Looking back I probably wasn’t the greatest advisor. Running a startup is a busy job and I don’t think I made myself as available as I should have. In the grand scheme of things, that probably didn’t matter as I was only a minor part of their supervisory team but I do look back and think I should have allocated a little more time. Both students have now graduated with interesting PhDs focused around AI and its applications in medical imaging.
It was around this time that we also started working towards publishing our own research work. As a medical device you need peer reviewed results to both be taken seriously and to achieve regulatory approval. Whenever we published a paper we were working with external collaborators to minimise any bias in our work, and to help build our clinical network.

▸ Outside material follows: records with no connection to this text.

theorem kept_execVcne {s0 s : State} (h : Kept s0 s) : ∀ x0 x1 x2 x3 x4 x5, ∃ t, execVcne x0 x1 x2 x3 x4 x5 s = .next t ∧ Kept s0 t := by
  intro x0 x1 x2 x3 x4 x5
  refine ⟨_, rfl, ?_⟩
  repeat' first | (with_reducible assumption) | (with_reducible apply kept_runV) | simp only [kept_mk_iff]

theorem kept_execVclt {s0 s : State} (h : Kept s0 s) : ∀ x0 x1 x2 x3 x4 x5, ∃ t, execVclt x0 x1 x2 x3 x4 x5 s = .next t ∧ Kept s0 t := by
  intro x0 x1 x2 x3 x4 x5
  refine ⟨_, rfl, ?_⟩
  repeat' first | (with_reducible assumption) | (with_reducible apply kept_runV) | simp only [kept_mk_iff]

theorem kept_execVcle {s0 s : State} (h : Kept s0 s) : ∀ x0 x1 x2 x3 x4 x5, ∃ t, execVcle x0 x1 x2 x3 x4 x5 s = .next t ∧ Kept s0 t := by
  intro x0 x1 x2 x3 x4 x5
  refine ⟨_, rfl, ?_⟩
  repeat' first | (with_reducible assumption) | (with_reducible apply kept_runV) | simp only [kept_mk_iff]

theorem kept_execVcltu {s0 s : State} (h : Kept s0 s) : ∀ x0 x1 x2 x3 x4 x5, ∃ t, execVcltu x0 x1 x2 x3 x4 x5 s = .next t ∧ Kept s0 t := by
  intro x0 x1 x2 x3 x4 x5
  refine ⟨_, rfl, ?_⟩
  repeat' first | (with_reducible assumption) | (with_reducible apply kept_runV) | simp only [kept_mk_iff]

theorem kept_execVcleu {s0 s : State} (h : Kept s0 s) : ∀ x0 x1 x2 x3 x4 x5, ∃ t, execVcleu x0 x1 x2 x3 x4 x5 s = .next t ∧ Kept s0 t := by
  intro x0 x1 x2 x3 x4 x5
  refine ⟨_, rfl, ?_⟩
  repeat' first | (with_reducible assumption) | (with_reducible apply kept_runV) | simp only [kept_mk_iff]

theorem kept_execVconj {s0 s : State} (h : Kept s0 s) : ∀ x0 x1 x2 x3 x4, ∃ t, execVconj x0 x1 x2 x3 x4 s = .next t ∧ Kept s0 t := by
  intro x0 x1 x2 x3 x4
  refine ⟨_, rfl, ?_⟩
  repeat' first | (with_reducible assumption) | (with_reducible apply kept_runV) | simp only [kept_mk_iff]

theorem kept_execVcswap {s0 s : State} (h : Kept s0 s) : ∀ x0 x1 x2 x3 x4, ∃ t, execVcswap x0 x1 x2 x3 x4 s = .next t ∧ Kept s0 t := by
  intro x0 x1 x2 x3 x4
  refine ⟨_, rfl, ?_⟩
  repeat' first | (with_reducible assumption) | (with_reducible apply kept_runV) | simp only [kept_mk_iff]

theorem kept_execVcmag2 {s0 s : State} (h : Kept s0 s) : ∀ x0 x1 x2 x3, ∃ t, execVcmag2 x0 x1 x2 x3 s = .next t ∧ Kept s0 t := by
  intro x0 x1 x2 x3
  refine ⟨_, rfl, ?_⟩
  repeat' first | (with_reducible assumption) | (with_reducible apply kept_runV) | simp only [kept_mk_iff]

theorem kept_execVwidl {s0 s : State} (h : Kept s0 s) : ∀ x0 x1 x2 x3 x4, ∃ t, execVwidl x0 x1 x2 x3 x4 s = .next t ∧ Kept s0 t := by
  intro x0 x1 x2 x3 x4
  refine ⟨_, rfl, ?_⟩
  repeat' first | (with_reducible assumption) | (with_reducible apply kept_runV) | simp only [kept_mk_iff]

We published at conferences and in journals. In both cases we made the call to focus on clinical publications rather than technical ones, our goal was clinical impact and not clever engineering and we wanted our output to reflect that.
2018 - Regulatory Approval
Towards the tail end of 2018 we also had our first regulatory audit. We’d chosen to pursue CE certification as a first step. In Australia if you have a CE marked device you can put it onto the ARTG, our register of medical goods, without needing an additional Audit in Australia. This would give us access to two markets, Europe and Australia, fairly quickly.
The scope of our audit covered two separate products. One was a Class I device which patients used to receive results and communicate with clinicians. The other was a Class IIA device which processed the data and provided diagnostic assistance. By that stage we had incorporated data from blood tests, MRI and patient reported demographic information to create a series of diagnostic risk scores at different stages of the diagnostic process.
The audit itself was a monotonous process. Most of all, an audit is a review of process and ensuring that you have met the requirements of the various clinical standards like ISO13485. Auditors aren’t there to run independent tests on your product or functionality, they’re there to ensure you have the right systems in place to build consistent products that meet whatever standard of efficacy you claim. Any verification of efficacy, in our case the accuracy of our models, is done independently in clinical validation studies, the output of which form a part of your Quality Management System (QMS).
What baffled me the most was how little the auditing team understood about software. I am sure they do audits back to back all year long so you can’t expect them to know every kind of product but a lot of the process felt extremely disconnected to a non-physical product. The most direct example I can give of this is their insistence that we review our process around toxicity.
If you’re building a physical product you need to ensure it’s use isn’t going to cause issues if it comes into contact with someone or they eat it. That is not something that makes sense in the world of software. Software may well be eating the world but I promise you can’t get sick from eating software. It took numerous back and forth discussions around this before they were happy to accept that this section was ‘not applicable’ in the context of our QMS.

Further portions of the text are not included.